Настоящий дождь, то есть то бесхитростно мокрое, что льется сверху из туч, прекратился, но от этого стало ненамного лучше. Автомобили на Каменноостровском проспекте плыли бок о бок в холодной сырости недовольными теснотой китами и тюленями, поводя усами «дворников», бороздили бездонные лужи, поднимая грязную волну, а прохожие – толпы и толпы – пробирались сквозь тяжелые облака синеватых бензиновых выхлопов, столь насыщенных влагой, что они моросили, и бензиновая роса оседала на лицах, волосах и одежде. Зонтики от мороси никак не спасали, на мелкую водянистую взвесь не действовала сила земного притяжения, и микроскопические капельки сновали туда-сюда, вверх-вниз, как попало, сталкивались в инерционном движении, разбегались и брызгали в нос и на ресницы, расплывались на губах и щеках, на стеклах очков.
– О, господи, – вздохнул Пицца-Фейс, вытащил из кармана мобильник, воспроизводящий страстное конское ржание, и призвал Никиту к молчанию, выставив вперед мизинчик. – Ну?! – грозным тенором сказал он в трубку и понес, и понес нечто Никите малопонятное: – Ты мне, Паваротти, не пой колыбельную, в болвана не играй мне. Агальцы в хабар запустишь, покромсаю. По бакланке пойдешь позориться с зелеными придурками, я могу, ты знаешь. Вот и не базарь, как необкатанный. И тараканить мне не вздумай, как раз на вилы сядешь. Через две недели, я сказал. Или ищи другого купчару – безмозглого и доброго.
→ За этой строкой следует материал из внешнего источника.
-- ==== Sys2Proof/Machine/Issue.lean ====
section
/-! DEFINITION. When a parked slice may go on, how an issue slot chooses its next run, and how an instruction's bytes are fetched (R55,
R139, R140, R142, R146 to R149, R239, R240, R242, R253, R308). -/

namespace Sys2Proof.Machine

/-! ### Parks -/

/-- Every live slice of the gang has parked at a gang operation (R148). -/
def gangMet (s : State) (i : Nat) : Bool := (s.liveGang i).all fun j => (atGangOp (s.sl j)).isSome

def atRegang (x : Slice) (pc : DWord) : Bool := x.park == .before (.regang pc)

def slotOfSlice (s : State) (i : Nat) : Option Slot := (s.core (s.coreOf i)).slots.find? fun t => t.units.any fun u => u.contains i

/-- A WRSR to a context register by the slice has not reached every core yet (R157). -/
def ctxRegPending (s : State) (i : Nat) : Bool := (s.ctx (s.ctxOf i)).pendReg.any fun e => e.2.2 == i

def asking (s : State) (i : Nat) : Bool :=
  s.clrReqs.any (fun e => e.2.who == .slice i || e.2.who == .fetch i) || s.fillReqs.any fun e => e.2.who == .slice i && !e.2.pref

/-- A word that a slice looked at has to be read again: its line has left the home, or is poisoned. A page marked IO is read at the frame
each time. -/
def lookAgain (s : State) (ctx va : Nat) : Bool := (!ioWalk (walk s ctx va) && !llcHas s ctx (va / 256)) || poisoned s ctx va

/-- What a park waits for has come about. -/
def waitReady (s : State) (i : Nat) (c : Wait) : Bool :=
  let x := s.sl i
  let k := s.crew x.crew
  match c with
  | .results => x.outst.isEmpty
  | .value id => (Tbl.find x.outst id).isNone
  | .index p => !(s.pkg p).vacant
  | .room => !full32 x
  | .sfuRoom => sfuBusy s i < 8
  | .performed wide =>
    if pending x wide then false
    else !wide || !x.relIn || !crewWriting s x.crew
  | .drained => x.accs.isEmpty && x.outst.isEmpty
  | .answers ids => ids.all fun j => !asking s j
  | .accesses => x.accs.isEmpty
  | .sent ids => ids.all fun n => (Tbl.find x.accs n).isNone
  | .mapClean t0 => mapsQuiet s x.crew t0
  | .strong => !x.accs.any fun e => e.2.strong
  | .tile t => ownerOfTile s x.crew 1 t == .slices
  | .spanTile t => ownerOfTile s x.crew 2 t == .slices
  | .owner span t o => ownerOfTile s x.crew (spaceOf span) t == o
  | .tileFree span t n => !tilesBusy s x.crew span t n
  | .regang pc => (s.liveGang i).all fun j => atRegang (s.sl j) pc
  | .gangOp _ => gangMet s i
  | .bar n => barDone s x.crew n
  | .phase sc n => phaseDone s i sc n
  | .ring n st full => (ringOf k n).nst ≤ st || ringFull k n st == full
  | .counter n target => kReached k n target
  | .clock at_ => at_ ≤ s.clockOf i
  | .stepBoundary n => n ≤ stepsOf s i
  | .memory va cond bits d => lookAgain s k.ctx va.toNat || wcondHolds cond bits (curLE s k.ctx va.toNat (bits / 8)) d.toNat
  | .handle va => lookAgain s k.ctx va.toNat || hwDone (curLE s k.ctx va.toNat 8)
  | .chain ch => !(chainOf s x.crew ch).busy
  | .girderRoom => (s.core k.core).loops.length < 4
  | .merged _ _ _ _ => false
  | .deckRoom => k.deck.queue.length < 16
  | .deckIdle => k.deck.queue.isEmpty
  | .group g => (groupOf s (coreCluster k.core) g).drain == 0
  | .keystone _ _ => false
  | .tower => false
  | .wake => (s.core k.core).wake.isSome
  | .ctxReg => !ctxRegPending s i
  | .l2wp => (s.cluster (coreCluster k.core)).raising.isNone
  | .launchRoom => !pendingFull s (coreTower k.core)
  | .ctxStopped ctx => ctxSettled s ctx
  | .restore => true
  | .shootdown dg => (Tbl.find s.downgrades dg).isNone
  | .pageTurn ctx page size => pageTurn s i ctx page size
  | .writeBacks ids => ids.all fun n => (Tbl.find s.writeBacks n).isNone
  | .blockFree ctx slot blk => !blocksHeld s ctx slot blk

/-- The slice may issue, resume, or enter its handler (R149, R242). A trap waits for outstanding results first (R241). A deferred trap is
taken in front of an instruction that waits before it issues, and at the end of a park after issue (log 41). -/
def sliceReady (s : State) (i : Nat) : Bool :=
  let x := s.sl i
  if x.taking.isSome then x.outst.isEmpty && (s.crewOf i).gen.isNone
  else match x.park with
    | .run => true
    | .before c => if mustDeliver x then x.outst.isEmpty else waitReady s i c
    | .after c w => waitReady s i c && (!(w || mustDeliver x) || x.outst.isEmpty)

/-- The slice takes part in arbitration. -/
def canIssue (s : State) (i : Nat) : Bool := s.alive i && ctxRuns s (s.ctxOf i) && sliceReady s i

/-! ### Units and arbitration (R147, R240) -/

/-- A slice that goes on in its own instruction stream, not into a handler. -/
def plain (x : Slice) : Bool := x.taking.isNone && !mustDeliver x

/-- The slice waits at a REGANG or at a gang operation, which the whole gang leaves together, in handlers too (R146, R148). -/
def meetsGang (x : Slice) : Bool := atRegang x x.pc || (atGangOp x).isSome

/-- The units that a bound gang or singleton gives: the gang where all of it is ready at one PC, else each ready slice. In handler mode a
slice issues alone (R244), but for what the gang does together. -/
def readyUnits (s : State) (u : List Nat) : List (List Nat) :=
  match u.filter s.alive with
  | [] => []
  | i :: rest =>
    let live := i :: rest
    if (live.all fun j => canIssue s j && plain (s.sl j) && (s.sl j).pc == (s.sl i).pc) &&
        (live.all (fun j => !(s.sl j).hmode) || live.all fun j => meetsGang (s.sl j)) then [live]
    else (live.filter (canIssue s)).map fun j => [j]

/-- A unit that may win: its slices, its wait, whether a YIELD passes it over. -/
structure Contender where
  ids    : List Nat
  raised : Bool
  prio   : Nat
  held   : Bool
  deriving DecidableEq, Repr

def contender (s : State) (now : Nat) (ids : List Nat) : Contender where
  ids := ids
  raised := ids.all fun i => (s.sl i).raised || ((s.sl i).since.map fun t => decide (t + 256 < now)).getD false
  prio := ((ids.head?.bind fun i => Tbl.find s.launches (s.crewOf i).launch).map fun l => l.lrec.prio).getD 0
  held := ids.any fun i => (s.sl i).hold

def slotAt (c : Core) (k : Nat) : Slot := c.slots.getD k Slot.init

def setSlot (c : Core) (k : Nat) (f : Slot → Slot) : Core :=
  { c with slots := (c.slots.zipIdx).map fun e => if e.2 = k then f e.1 else e.1 }

/-- The contenders from the one after the last winner on, with wrap-around. -/
def inTurn (order : List Nat) (last : Nat) (cs : List Contender) : List Contender :=
  let pos := fun (c : Contender) => order.idxOf (c.ids.headD 0)
  let at_ := order.idxOf last
  if order.contains last then (cs.filter fun c => at_ < pos c) ++ cs.filter fun c => pos c ≤ at_ else cs

/-- The raised come first, then the highest PRIO present; each time the first in turn. -/
def pickRun (cs : List Contender) : Option Contender :=
  let free := if cs.any fun c => !c.held then cs.filter fun c => !c.held else cs
  match free.find? Contender.raised with
  | some c => some c
  | none => let top := (free.map Contender.prio).foldl max 0; free.find? fun c => c.prio == top

/-- The slot chooses its next run; a YIELD counts for this choice alone (R308). -/
def runArbitration (s : State) (core slot : Nat) : State :=
  let c := s.core core
  let t := slotAt c slot
  if !t.holder.isEmpty || c.slots.length ≤ slot then s
  else
    let now := (s.pkg (corePkg core)).clock
    let cs := (t.units.flatMap (readyUnits s)).map (contender s now)
    match pickRun (inTurn (t.units.flatMap id) t.last cs) with
    | none => s
    | some w =>
      let s1 := (t.units.flatMap id).foldl (fun s i => s.updSl i fun x => { x with hold := false }) s
      let s2 := w.ids.foldl (fun s i => s.updSl i fun x => { x with since := none, raised := false }) s1
      s2.updCore core fun c => setSlot c slot fun t => { t with holder := w.ids, len := 0, last := w.ids.headD 0 }

def execRunArbitration (core slot : Nat) (s : State) : Out := .next (runArbitration s core slot)

/-- A unit that has waited more than 256 clocks since it became ready is raised. -/
def execUnitWaitRaised (core _slot sl : Nat) (s : State) : Out :=
  let now := (s.pkg (corePkg core)).clock
  .next (if s.coreOf sl = core ∧ canIssue s sl ∧ (((s.sl sl).since.map fun t => decide (t + 256 < now)).getD false) = true then
      s.updSl sl fun x => { x with raised := true }
    else s)

/-- A run ends after its 24th instruction (R139). -/
def execRunLengthCut (core slot : Nat) (s : State) : Out :=
  .next (if 24 ≤ (slotAt (s.core core) slot).len then
      s.updCore core fun c => setSlot c slot fun t => { t with holder := [], len := 0 }
    else s)

/-- A sleep is over: the slice runs on, or stands at its W. One that has a deferred trap to take stays at its park point (R242). -/
def execSleepExpire (sl : Nat) (s : State) : Out :=
  .next (match (s.sl sl).park with
    | .after (.clock t) w =>
      if t ≤ s.clockOf sl && !mustDeliver (s.sl sl) then s.updSl sl fun x => { x with park := if w then .after .results true else .run } else s
    | _ => s)

/-- The slice's unit holds its slot: it is in its run. -/
def inRun (s : State) (i : Nat) : Bool := (s.core (s.coreOf i)).slots.any fun t => t.holder.contains i

/-- Slices that are ready and not in a run wait for their run; the wait counts from when they became so (R240). -/
def markWaits (s : State) (pkg : Nat) : State :=
  let now := (s.pkg pkg).clock
  { s with slices := s.slices.map fun e =>
      if corePkg (s.coreOf e.1) != pkg then e
      else if canIssue s e.1 && !inRun s e.1 then (if e.2.since.isNone then (e.1, { e.2 with since := some now }) else e)
      else (e.1, { e.2 with since := none, raised := false }) }

/-! ### Fetch (R55, R252, R253) -/

/-- The 4 KiB pages that an instruction's 12 bytes touch: the first byte in each. -/
def fetchPages (pc : Nat) : List Nat := granules pc 12

/-- Where a slice's fetch stands: requests to make, a fault, or ready. -/
def fetchStand (s : State) (i : Nat) : Pre :=
  let x := s.sl i
  let st := (fetchPages x.pc.toNat).map fun g => (g, clearedFor s (s.coreOf i) (s.ctxOf i) x.fetch g .exec)
  let waits := st.filter fun e => e.2 == .ask
  if !waits.isEmpty then
    .ask ((waits.map fun e => askBase s (s.ctxOf i) e.1 .exec).dedup.map fun g => ⟨.fetch i, s.ctxOf i, g, .exec, none, false⟩) []
  else match st.find? fun e => e.2 != .yes with
    | some (g, .refused code) => .trap ⟨4, code, BitVec.ofNat 64 g, 0, none, 4 * slotOf (s.crewOf i) x⟩
    | some (g, _) => .trap ⟨4, cUnmapped, BitVec.ofNat 64 g, 0, none, 4 * slotOf (s.crewOf i) x⟩
    | none => .go

def execGrant (a : Answer) : Bool := match a with | .grant _ _ .exec _ => true | _ => false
– О, господи, – с мукой в голосе произнес Пицца-Фейс, захлопнув крышку мобильника и обращаясь к Никите, – ну непонятливый ты, Кит, какой! Я разбираюсь с твоим сатрапом Караденисом, а ты работаешь на меня. И не бесплатно работаешь, подчеркиваю, а за добрую зелень. Хоп?
– Хоп, – согласился Никита. А что еще оставалось делать?
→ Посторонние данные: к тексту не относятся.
/-! ### Causeway (R367) -/

/-- A link changes at both its ends. -/
def bothEnds (s : State) (pkg link : Nat) (f : Pkg → Nat → Pkg) : State :=
  let s1 := s.updPkg pkg fun p => f p link
  match linkMate s pkg link with
  | some (q, l) => s1.updPkg q fun p => f p l
  | none => s1

def execLinkFailure (pkg link : Nat) (s : State) : Out := .next (bothEnds s pkg link linkFails)
def execLinkRetrained (pkg link : Nat) (s : State) : Out := .next (bothEnds s pkg link linkReturns)

/-! ### Memory errors (R44, R366) -/

/-- A populated line of memory, or of an expansion device, is found to hold an uncorrectable error. -/
def memoryError (s : State) (line : Nat) : State :=
  if populated (s.pkg (256 * line / 2 ^ 43)) (256 * line % 2 ^ 43) && (Tbl.find s.pkgs (256 * line / 2 ^ 43)).isSome && !s.poison.contains line then
    { s with poison := line :: s.poison }
  else s

/-! ### Device time (R369) -/

/-- A time within 25 ns of every other package's. -/
def timeOk (s : State) (pkg t : Nat) : Bool :=
  s.pkgs.all fun e => e.1 == pkg || (t ≤ e.2.devTime.toNat + 25 && e.2.devTime.toNat ≤ t + 25)

def execPtpMessage (pkg : Nat) (time : DWord) (s : State) : Out :=
  .next (if (Tbl.find s.pkgs pkg).isSome ∧ timeOk s pkg time.toNat = true then
      s.updPkg pkg fun p => { p with devTime := time, devFrac := 0 }
    else s)

/-- Cached copies of a frame's line under whatever address they are held. -/
def dropAliases (s : State) (line : Nat) : State :=
  let keys := ((s.llc.map Prod.fst) ++ (s.l2.map fun (e : Nat × L2Line) => e.1 % 2 ^ 57)).dedup
  keys.foldl (fun s k =>
    let ctx := k / 2 ^ 49
    let va := 256 * (k % 2 ^ 49)
    match frameKey s ctx va (walk s ctx va) with
    | some f => if f / 256 = line then discardLine s ctx (k % 2 ^ 49) else s
    | none => s) s

/-- Firmware's or hardware's store of 8 bytes to a frame that programs only read. -/
def framePut (s : State) (k v : Nat) : State := dropAliases (physPut s k 8 v) (k / 256)

/-- Each microsecond the package stores the device time into word 0 of its time page. -/
def timePageUpdate (s : State) (pkg : Nat) : State :=
  let p := s.pkg pkg
  let k := physKey pkg p.timePage
  if p.timePage = 0 || !populated p p.timePage || physLE s k 8 / 1000 == p.devTime.toNat / 1000 then s
  else framePut s k p.devTime.toNat

def execTimePageUpdate (pkg : Nat) (s : State) : Out := .next (timePageUpdate s pkg)

/-! ### Equinox (R370, R371) -/

/-- The entry at the queue's index. -/
def eqEntry (q : EqQueue) : Nat := q.va.toNat + 64 + 64 * q.cur

/-- The bytes of a present queue lie in ordinary pages that can be written. -/
def queueMapped (s : State) (ctx va : Nat) : Bool := !hostRefused s ctx va (64 + 64 * 64) .write

/-- The OS cores place a present queue for a context and an endpoint: the header is zero, SUBSTS with it, and every STATUS 0 (R370). -/
def placeQueue (s : State) (pkg ctx endpoint va : Nat) : State :=
  if (Tbl.find s.pkgs pkg).isSome && va % 64 == 0 && queueMapped s ctx va && !s.equinox.any fun e => e.2.ctx == ctx && e.2.endpoint == endpoint then
    let s1 := (List.range 8).foldl (fun s k => putHome s ctx (va + 8 * k) 8 0) s
    let s2 := (List.range 64).foldl (fun s k => let a := va + 64 + 64 * k + 36; putHome s ctx a 1 (curLE s ctx a 1 / 4 * 4)) s1
    { s2.fresh with equinox := Tbl.put s2.equinox s2.nextId ⟨pkg, ctx, endpoint, BitVec.ofNat 64 va, 0, none, 0, false, 0, 0⟩ }
  else s

/-- An entry of a present queue. -/
def eqRead (s : State) (q : EqQueue) : Nat := curLE s q.ctx (eqEntry q) 64

/-- What the engine's read of its entry does at the home (R36). -/
def eqTouch (s : State) (q : EqQueue) : State := readHome s q.ctx (eqEntry q) 64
– Тогда давай к шести подгребай к «Лимузину». Знаешь где? Вот и славно. Там и поговорим о делах наших суетных, о формах бытия и о девиантности сознания в пределах этих форм. Засим позволь откланяться.
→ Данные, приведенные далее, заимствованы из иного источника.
-- ==== Sys2Proof/Machine/Dispatch.lean ====
section
/-! DEFINITION. Which meaning each instruction has: one arm per constructor of Instr. -/

namespace Sys2Proof.Machine
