/-- R168 to R174, R97, R342: a core's next loop sends its multicast requests, then, its operands there, computes its partial; the first loop not
merged adds its partial to its accumulator, and a MARD whose loops have then all merged runs; a merged head loop leaves, flips its own operand tiles
that no later loop of the crew names, posts its stage and counts. R174's later loops of the same core are those of the crew: the tiles are the crew's
own stash, which a loop of another crew of the core cannot name. That the partial is computed whole from the operands of one moment, that a sector of
B is requested once for the loop, and what counts as own stash, are the model's choices (log 31). -/
def Obligations.LoopEvents : Prop :=
  ∀ (s : State) (core : Nat) (l : GLoop),
    ((s.core core).loops.find? (fun l => l.part.isNone) = some l →
      (l.par.bmode = 2 → l.sent = false →
        exec (.girderLoopStart core) s = .next (updLoop (loopRequests s core l) core l.id fun l => { l with sent := true })) ∧
      ((l.par.bmode = 2 → l.sent = true ∧ ∀ e ∈ s.mcReqs, ¬(e.2.girder = true ∧ e.2.ent = l.id)) →
        (∀ e ∈ s.mcSets, ∀ r ∈ e.2.reqs, ¬(r.girder = true ∧ r.ent = l.id)) →
        exec (.girderLoopStart core) s =
          .next (updLoop s core l.id fun k => { k with part := some (loopPartial s l).1, fl := k.fl ||| (loopPartial s l).2 }))) ∧
    (∀ p, (s.core core).loops.find? (fun l => !l.merged) = some l → l.part = some p →
      exec (.accMerge core) s = .next (settleMards
        (updLoop (mergeLoop s l p).1 core l.id fun k => { k with merged := true, fl := k.fl ||| (mergeLoop s l p).2 }))) ∧
    (∀ (j sp t b : Nat) (bf w : Bool), (s.sl j).park = .after (.merged sp t bf b) w → unmerged s sp t = false →
      settleMard s j = (mardRun bf (4096 * t) b s j).updSl j fun x => { x with park := .after (.clock 0) w }) ∧
    (∀ j : Nat, (∀ (sp t b : Nat) (bf w : Bool), (s.sl j).park = .after (.merged sp t bf b) w → unmerged s sp t = true) → settleMard s j = s) ∧
    (∀ rest, (s.core core).loops = l :: rest → l.merged = true →
      let later := (rest.filter fun m => m.crew == l.crew).flatMap ownTiles
      let flips := (ownTiles l).filter fun t => !later.contains t && (tagOf s l.crew t).owner == .girder
      exec (.mloopComplete core) s = .next
        ((updRing (flips.foldl (fun u t => setOwner u l.crew 1 t .slices) (s.updCore core fun k => { k with loops := rest })) l.crew l.par.ring
          (setPhase true l.par.stage)).updCrew l.crew fun c => { c with gfl := c.gfl ||| (l.fl &&& 0x1D), gdone := c.gdone + 1 }))

/-! ### The Deck -/

/-- R190, R334, R344 to R349: a Deck instruction enters its crew's queue with the scalars of its issue, and its result, where it has one, is
outstanding. R188, R348: DKTEX waits until the queue is empty and samples in every enabled cell; its channels go to four registers of the cell. That
DKTEX acts whole at issue and reads its texels there is the model's choice (log 19, log 33). -/
def Obligations.DeckIssue : Prop :=
  (∀ (i : Instr) (f : DeckForm) (s : State), Queues i f → s.unitIn → (∀ j ∈ s.cur, (s.sl j).role = .deck ∧ f.always s j) →
     s.each f.hdr (fun j => f.ok s j ∧ (s.crewOf j).deck.queue.length < 16 ∧ (f.result = true → (s.sl j).outst.length < 32)) →
     Runs i f.hdr (perSlice f.hdr) (fun u j =>
       let u0 := f.clears s u j
       let id := u0.nextId
       let u1 := ({ u0 with nextId := id + 1 } : State).updCrew (s.sl j).crew fun c =>
         { c with deck := { c.deck with
           queue := c.deck.queue ++ [{ uid := id, i := i, sc := f.sc s j, sl := j, id := if f.result then id else 0 }]
           depth := f.depth c.deck.depth } }
       if f.result then u1.updSl j fun x => { x with outst := Tbl.put x.outst id 1 } else u1) s) ∧
  (∀ (s : State) (h : Hdr) (d a : Nat) (b : CellOp) (c e : Opnd), s.unitIn → (∀ j ∈ s.cur, (s.sl j).role = .deck) →
     let desc := fun j => rs64 s j h c
     let pv := fun j => (rd (s.crewOf j) (s.sl j) .s64 h.imm 0 e).toNat
     s.each h (fun j =>
       let dk := (s.crewOf j).deck
       let me := sliceParty s j
       (pv j < 5 ∨ 8 ≤ pv j ∧ pv j % 8 = 0) ∧ desc j % 32 = 0 ∧ dk.queue = [] ∧
       (dk.cells = [] ∨ ∃ n ns t g k m, dk.cells = n :: ns ∧ descOf s me (desc j) = some t ∧ progOf s me (pv j) = some g ∧
         cellReads s j [(n, [(desc j, 32)])] = .go ∧
         (8 ≤ pv j → cellReads s j [(n, [(pv j, 8)])] = .go ∧ headOf s me (pv j) = some (k, m) ∧
           cellReads s j [(n, [(pv j + 8, 4 * k)])] = .go) ∧
         cellReads s j (dktexReads s j t g a b) = .go ∧ (s.cluster (coreCluster (s.coreOf j))).raising = none)) →
     Runs (.dktex h d a b c e) h (perSlice h) (fun u j => (dktexRun s u j d a b (desc j) (pv j)).updSl j (standAt (.clock 0))) s)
Пицца допил коньячок, с мерзким скрежетом проехался в полукреслице от столика назад, поднялся, неосознанным, должно быть, жестом поправил штаны на животике, дурашливо расшаркался, сделал ручкой и уплыл, оставив озадаченного Никиту в одиночестве.
Было от чего озадачиться. С одной стороны, Пицца – старый кореш, всего несколькими годами старше, с которым пуд хлеб-соли съеден и выпита цистерна пива, не меньше, а с другой – этот разговор по телефону, слишком специфический, чтобы не настораживать. «И куда я лезу опять? – размышлял Никита. – В какое поганое болото?» И он задумался чуть не до сновидений. Но скоро встрепенулся: времени, чтобы сидеть и размазывать ситуацию, не оставалось, несмотря на то что впереди была еще долгая-долгая пятница, бесконечная и нищая, как дождь, последняя пятница сентября две тысячи пятого года.
Глава 2
При беспрестанно возникающих надеждах, при беспрестанно возобновляющемся доверии к людям и при повторяющемся каждый раз горьком разочаровании в них возможно ли, чтобы недоверие, злостная подозрительность, мстительность не свили себе гнезда в душе и не истребили бы в ней всех следов воистину человеческого начала, выражающегося в сердечной доверчивости, кротости и добродушии?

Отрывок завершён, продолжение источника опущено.